Dubbed Motobot, the autonomous robot is capable of steering and balancing a racing motorcycle. Riding an unmodified bike, the robot – and its creators -- are being challenged to outrace Italian professional motorcycle racer Valentino Rossi, one of the most successful motorcycle racers in the world and the winner of nine Grand Prix World Championships.
For this year, Yamaha has set a goal of getting the Motobot to corner the bike, run a slalom course and reach speeds of 62 mph.
According to the company, engineers expect that by 2017, they'll figure out what they need to do to make the robot a better racer than any human. They also hope Motobot will be riding at a top speed of 124 mph by then.

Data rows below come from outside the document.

/-- Settles O56: a turn may write the mock target's memory and an operation may write buffer memory, and each write keeps the form. -/
theorem canonicalMemoryIsKept : Obligations.CanonicalMemoryIsKept := by
  intro s t hmem hee h
  have turnMem : Memory.wf (fetch s).2.mem = true := by rw [fetch_mem]; exact hmem
  have turnEe : (fetch s).2.ee.wf = true := fetch_target_wf s hee
  obtain rfl | ⟨c, i, -, -, he⟩ | ⟨st, l, k, -, rfl⟩ := step_word_cases h
  · exact ⟨turnMem, turnEe⟩
  · obtain ⟨-, eeKept⟩ := exec_windows_ee i he
    exact ⟨exec_mem_wf turnMem he, by rw [eeKept]; exact turnEe⟩
  · exact ⟨turnMem, turnEe⟩

/-- Settles O44, by the three kinds of host operation: a write is dropped, a read and a memory access change no more than that. -/
theorem engineOwnsTheStateWhileBusy : Obligations.EngineOwnsTheStateWhileBusy := by
  intro i s t hi hb h
  rw [Bool.or_eq_true, Bool.or_eq_true] at hi
  obtain (hw | hr) | hm := hi
  · rw [hostWrite_dropped_while_busy hw hb h]
  · rw [hostRead_changes_only_rdata hr h]
  · rw [hostMem_changes_only_memory hm h]

/-- Settles O45, from the cases of an operation's effect on buffer memory and what a byte reads as after a store. -/
theorem memoryFrameOfEveryOperation : Obligations.MemoryFrameOfEveryOperation := by
  intro i s t h b
  obtain ⟨notMwr, notWanted, hm⟩ | ⟨a, v, rfl, hm⟩ | ⟨rfl, wanted, hm⟩ := exec_mem_cases h
  · cases i
    case mwr a v => exact absurd rfl (notMwr a v)
    case evRx => exact (memRead_congr hm b).trans (if_neg fun hc => hc.1 (notWanted rfl)).symm
    all_goals exact memRead_congr hm b
  · exact (memRead_congr hm b).trans (memRead_memWrite s a b v)
  · simp only [memRead_congr hm b, memRead_memWrite, ne_eq, wanted, not_false_eq_true, true_and]

end Sys2Proof.Machine
end

section
/-! SUPPORT. The two directions between words and operations, one lemma per decoder of 30_encoding R71 to R77, each reading the
decoder on the encoder's word or the encoder on the decoder's operation. -/

namespace Sys2Proof.Machine

/-! ### Format HOST (R71) -/

theorem decode_hostRead (reg : BitVec 4) (wdata : Word16) :
    decode (.host (hostWord false reg wdata)) = .op (decodeHostRead reg wdata) :=
  congrArg Decoded.op (decodeHost_hostWord false reg wdata)

theorem decode_hostWrite (reg : BitVec 4) (wdata : Word16) :
    decode (.host (hostWord true reg wdata)) = .op (decodeHostWrite reg wdata) :=
  congrArg Decoded.op (decodeHost_hostWord true reg wdata)

theorem decodeHostRead_reserved {reg : BitVec 4} (h : reservedReg reg = true) (wdata : Word16) :
    decodeHostRead reg wdata = .hrdRsv reg wdata := by
  have h9 := (reservedReg_iff reg).mp h
  unfold decodeHostRead
  split
  case h_10 => rfl
  all_goals omega

theorem decodeHostWrite_reserved {reg : BitVec 4} (h : reservedReg reg = true) (wdata : Word16) :
    decodeHostWrite reg wdata = .hwrRsv reg wdata := by
  have h9 := (reservedReg_iff reg).mp h
  unfold decodeHostWrite
  split
  case h_10 => rfl
  all_goals omega

/-- The writes of `CTL`: the bits of `WDATA` that well-formedness fixes are those the decoder chooses by. -/
theorem decodeHostWrite_ctl {i : Instr} {wdata : Word16} (wf : i.wellFormed = true)
    (hi : i = .hwrCtlDisable wdata ∨ i = .hwrCtlEnable wdata ∨ i = .hwrCtlGo wdata) : decodeHostWrite 0 wdata = i := by
  change decodeCtlWrite wdata = i
  obtain rfl | rfl | rfl := hi
  · have off : wdata.getLsbD 7 = false := by simpa [Instr.wellFormed] using wf
    simp only [decodeCtlWrite, off, Bool.false_eq_true, if_false]
  · obtain ⟨on, noGo⟩ : wdata.getLsbD 7 = true ∧ wdata.getLsbD 5 = false := by simpa [Instr.wellFormed] using wf
    simp only [decodeCtlWrite, on, noGo, Bool.false_eq_true, if_true, if_false]
  · obtain ⟨on, go⟩ : wdata.getLsbD 7 = true ∧ wdata.getLsbD 5 = true := by simpa [Instr.wellFormed] using wf
    simp only [decodeCtlWrite, on, go, if_true]

theorem encode_decodeHostRead (reg : BitVec 4) (wdata : Word16) :
    encode (decodeHostRead reg wdata) = .host (hostWord false reg wdata) := by
  unfold decodeHostRead
  split
  case h_10 => rfl
  all_goals
    next h => rw [(BitVec.toNat_eq_nat.mp h).2]; rfl

theorem encode_decodeCtlWrite (wdata : Word16) : encode (decodeCtlWrite wdata) = .host (hostWord true 0 wdata) := by
  unfold decodeCtlWrite
  split
  · split <;> rfl
  · rfl

theorem encode_decodeHostWrite (reg : BitVec 4) (wdata : Word16) :
    encode (decodeHostWrite reg wdata) = .host (hostWord true reg wdata) := by
  unfold decodeHostWrite
  split
  case h_1 h => rw [(BitVec.toNat_eq_nat.mp h).2]; exact encode_decodeCtlWrite wdata
  case h_10 => rfl
  all_goals
    next h => rw [(BitVec.toNat_eq_nat.mp h).2]; rfl

theorem encode_decodeHost (w : BitVec 21) : encode (decodeHost w) = .host w := by
  conv_rhs => rw [← hostWord_fields w]
  unfold decodeHost
  split
  · next h => rw [h, encode_decodeHostWrite]
  · next h => rw [Bool.eq_false_iff.mpr h, encode_decodeHostRead]

/-! ### Formats HMEM and STATUS (R72, R73) -/

theorem encode_decodeHmem (w : BitVec 25) : encode (decodeHmem w) = .hmem w := by
  conv_rhs => rw [← hmemWord_fields w]
  unfold decodeHmem
  split
  · next h => rw [h]; rfl
  · next h => rw [Bool.eq_false_iff.mpr h]; rfl

/-- The codes the table lists, in the order of 30_encoding R74. -/
theorem decodeStatusCode_eq (code : BitVec 3) :
    decodeStatusCode code =
      if code = 1 then .evStart else if code = 2 then .evTxAck else if code = 3 then .evTxNack else if code = 4 then .evRx
      else .evOther code := by
  revert code; decide

/-- Under the mask of a STATUS row, bits 5:3 left out, an enabled word is its code. -/
theorem statusRow_iff {w : BitVec 8} (h : w &&& 0xC0#8 = 0xC0#8) (code : BitVec 3) :
    w &&& 0xC7#8 = 0b11000#5 ++ code ↔ w.extractLsb' 0 3 = code := by
  revert w code; decide

theorem decodeStatus_statusWord (code : BitVec 3) : decodeStatus (0b11000#5 ++ code) = .op (decodeStatusCode code) := by
  revert code; decide

theorem decodeStatusCode_other {code : BitVec 3} (h : otherStatus code = true) : decodeStatusCode code = .evOther code := by
  revert code; decide

/-! ### Format LINE (R75) -/

/-- The rows of the nominal line unit: operation, mask and match. -/
def nominalRows (b : Byte) (a : Ack) : List (Instr × BitVec 8 × BitVec 8) :=
  [(.luAck, 0xE0#8, 0xA0#8), (.luStop, 0xF0#8, 0x90#8), (.luStart, 0xF8#8, 0x88#8), (.luRxbyte b, 0xFE#8, 0x86#8),
    (.luTxbyte .addressByte a, 0xFF#8, 0x83#8), (.luTxbyte .otherByte a, 0xFF#8, 0x85#8)]

/-- Why two rows are disjoint: under the bits both look at, their matches differ. -/
theorem not_in_row {w m p m' p' : BitVec 8} (h : w &&& m = p) (hm : m &&& m' = m') (hp : p &&& m' ≠ p') : w &&& m' ≠ p' := by
  rw [← hm, ← BitVec.and_assoc, h]
  exact hp

/-- The decoder takes the row a word lies in: each row looks at all the bits of the rows before it, and differs from them there. -/
theorem decodeLineNominal_of_row {w : BitVec 8} {b : Byte} {a : Ack} {i : Instr} {m p : BitVec 8}
    (hi : (i, m, p) ∈ nominalRows b a) (h : w &&& m = p) : decodeLineNominal w b a = .op i := by
  simp only [nominalRows, List.mem_cons, List.not_mem_nil, or_false, Prod.mk.injEq] at hi
  unfold decodeLineNominal
  obtain ⟨rfl, rfl, rfl⟩ | ⟨rfl, rfl, rfl⟩ | ⟨rfl, rfl, rfl⟩ | ⟨rfl, rfl, rfl⟩ | ⟨rfl, rfl, rfl⟩ | ⟨rfl, rfl, rfl⟩ := hi
  · rw [if_pos h]
  · rw [if_neg (not_in_row h (by decide) (by decide)), if_pos h]
  · rw [if_neg (not_in_row h (by decide) (by decide)), if_neg (not_in_row h (by decide) (by decide)), if_pos h]
  · rw [if_neg (not_in_row h (by decide) (by decide)), if_neg (not_in_row h (by decide) (by decide)),
      if_neg (not_in_row h (by decide) (by decide)), if_pos h]
  · obtain rfl : w = 0x83#8 := by rw [← h]; exact BitVec.and_allOnes.symm
    rfl
  · obtain rfl : w = 0x85#8 := by rw [← h]; exact BitVec.and_allOnes.symm
    rfl

end Sys2Proof.Machine
end

section
/-! SUPPORT. The words of the pseudo-operations and macros (30_encoding R83, 43_public_api R170 to R174), and the expansion of
WRITEBUF block by block. -/

namespace Sys2Proof.Machine

/-- Writing a byte to a register of 16 bits: the upper half of `WDATA` is 0. -/
theorem hwr_byte (reg : BitVec 4) (v : Byte) : hwr reg (v.setWidth 16) = .reg (1#1 ++ reg ++ 0#8 ++ v) := by
  have zeroHigh : v.setWidth 16 = 0#8 ++ v := BitVec.setWidth_eq_append (by decide)
  rw [hwr, zeroHigh, hostWord, BitVec.append_assoc (x₁ := 1#1 ++ reg)]
  rfl

/-- The words of a transfer, whatever it is filled with. -/
theorem apiTransfer_eq (fill : List HostCmd) (t s f : Byte) (c : Addr) (n : Byte) :
    apiTransfer fill t s f c n =
      .wait :: (fill ++ [.reg (1#1 ++ 2#4 ++ 0#8 ++ t), .reg (1#1 ++ 3#4 ++ 0#8 ++ s), .reg (1#1 ++ 4#4 ++ 0#8 ++ f),
        .reg (1#1 ++ 5#4 ++ c), .reg (1#1 ++ 6#4 ++ 0#8 ++ n), .reg 0x1000A0, .wait]) := by
  simp only [apiTransfer, hwr_byte, apiWait, apiGo, List.append_assoc, List.cons_append, List.nil_append]
  rfl

theorem apiTransfer_length (fill : List HostCmd) (t s f : Byte) (c : Addr) (n : Byte) :
    (apiTransfer fill t s f c n).length = fill.length + 8 := by
  simp [apiTransfer_eq]

/-- WRITEBUF of `k + 1` bytes is a transfer of one byte, then WRITEBUF of the rest. -/
theorem apiWriteBuf_succ (t s : Byte) (a : Addr) (k : Nat) :
    apiWriteBuf t s a (k + 1) = apiTransfer [] t s writeFlags a 1 ++ apiWriteBuf t (s + 1) (a + 1) k := rfl

theorem apiWriteBuf_drop_block (t s : Byte) (a : Addr) (k : Nat) :
    (apiWriteBuf t s a (k + 1)).drop 8 = apiWriteBuf t (s + 1) (a + 1) k := by
  rw [apiWriteBuf_succ]
  exact List.drop_left' (apiTransfer_length ..)

theorem apiWriteBuf_length (t s : Byte) (a : Addr) (k : Nat) : (apiWriteBuf t s a k).length = 8 * k := by
  induction k generalizing s a with
  | zero => rfl
  | succ k ih =>
    rw [apiWriteBuf_succ, List.length_append, apiTransfer_length, ih, List.length_nil]
    omega

/-- After `j` blocks of WRITEBUF what is left is the WRITEBUF of the rest, the sub-address modulo 256 and the buffer modulo 2^16. -/
theorem apiWriteBuf_drop_blocks (t s : Byte) (a : Addr) (j k : Nat) :
    (apiWriteBuf t s a (k + j)).drop (8 * j) = apiWriteBuf t (s + BitVec.ofNat 8 j) (a + BitVec.ofNat 16 j) k := by
  induction j generalizing k with
  | zero => simp
  | succ j ih =>
    rw [Nat.mul_succ, ← List.drop_drop, show k + (j + 1) = k + 1 + j by omega, ih, apiWriteBuf_drop_block, BitVec.add_assoc,
      BitVec.add_assoc, BitVec.ofNat_add, BitVec.ofNat_add]
    rfl

/-- Block `j` of WRITEBUF is a transfer of one byte, before the blocks that follow it. -/
theorem apiWriteBuf_block (t s : Byte) (a : Addr) {j k : Nat} (hj : j < k) :
    (apiWriteBuf t s a k).drop (8 * j) =
      apiTransfer [] t (s + BitVec.ofNat 8 j) writeFlags (a + BitVec.ofNat 16 j) 1 ++
        (apiWriteBuf t s a k).drop (8 * (j + 1)) := by
  obtain ⟨r, rfl⟩ : ∃ r, k = r + 1 + j := ⟨k - (j + 1), by omega⟩
  rw [Nat.mul_succ, ← List.drop_drop, apiWriteBuf_drop_blocks, apiWriteBuf_drop_block, apiWriteBuf_succ]

end Sys2Proof.Machine
end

Ultimately, Yamaha hopes to use the technology behind the motorcycle-riding robot to advance its other robotics projects and to develop new products.
"Unlike the current methods used for automobile self-driving systems, which have progressed in recent years, the aim is for a humanoid robot to operate a vehicle unmodified for autonomous use," the company said on its website. "Based on data for vehicle speed, engine rpm, machine attitude, etc., Motobot will control its six actuators to autonomously operate the vehicle."
Motobot is designed to be able to autonomously control the bike's steering, throttle, front brake, rear brake, clutch and gearshift pedal. The robot will use machine learning, a GPS system and sensors to enable it to decide which are the best paths to take around the racetrack and the bike's limits so it can improve on its race times and efficiency.
Yamaha said the Motobot can be adapted to operate watercraft and snowmobiles.